The Companies Act,1956 had provisions regarding the consolidation and reissuance of debt securities under section 121.This section gave the company power to keep the same security alive for the purpose of re-issue after it’s been redeemed. This helped the company to increase liquidity in the secondary debt market. However Companies Act, 2013 was silent on this matter.

Thus to clarify on this subject SEBI issued a concept paper on 04 December, 2014[1] proposing amendment in SEBI (Issue and Listing of Debt Securities) Regulations, 2008 to this effect.

The concept paper was followed by a consultation paper issued on 2nd February, 2017[2] to seek comments regarding the consolidation and re-issuance of debt securities. The consultation paper provided an in detail analysis of the corporate bond market and also spoke about the remarkable growth of the primary debt market and the relatively slower growth of the secondary debt market.

Therefore, with an objective to further facilitate the debt market it considered and approved proposals regarding the consolidation and re-issuance of debt securities during its board meeting on 26th April, 2017[3]

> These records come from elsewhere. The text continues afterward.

-- ==== Sys2Proof/Machine/Jumps.lean ====
section
/-! DEFINITION. Relative jumps (42_jumps.md): JNZ JNEG JPOS JumpR. A target is checked by the next step (R124). -/

namespace Sys2Proof.Machine

/-- Jump to `pc + x` if the condition holds, else advance (R124). -/
def jumpIf (taken : Bool) (x : BitVec 56) (s : State) : Answer :=
  if taken then jumpTo (progAddr s x.toInt) s else advance s

/-- JNZ (R120). -/
def execJnz (x : BitVec 56) (s : State) : Answer :=
  jumpIf s.accNonZero x s

/-- JNEG (R121). -/
def execJneg (x : BitVec 56) (s : State) : Answer :=
  jumpIf s.accNegative x s

/-- JPOS (R122). -/
def execJpos (x : BitVec 56) (s : State) : Answer :=
  jumpIf s.accNonNegative x s

/-- JumpR (R123). -/
def execJumpR (x : BitVec 56) (s : State) : Answer :=
  jumpTo (progAddr s x.toInt) s

end Sys2Proof.Machine
end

The SEBI’s board in its meeting approved the following:-

  • The board approved a cap of 12 ISINs (International Securities Identification Number) maturing per financial year. Furthermore, the issuer can also issue additional 5 ISINs per financial year as structured debt instruments of a particular category. However, this restriction is not applicable on debt instruments which are used for generating regulatory capital like Tier I, Tier II bonds, etc;
  • The issuer can as a one-time exercise during the tenure of the security make a choice between making a  bullet maturity payment or the issuer can make staggered payment of the maturity proceeds within a particular financial year to resolve this issue of concentration of liabilities which may give rise to asset-liability mismatch for the issuer;
  • Active consolidation of existing corporate debt securities through switches and conversions has not been made mandatory.
  • There should not be any clause prohibiting consolidation and re-issuance in the Articles of Association of the issuer/company.


This is a step in the right direction and has been welcomed with open arms as these measures will help boost liquidity in the debt/bond market.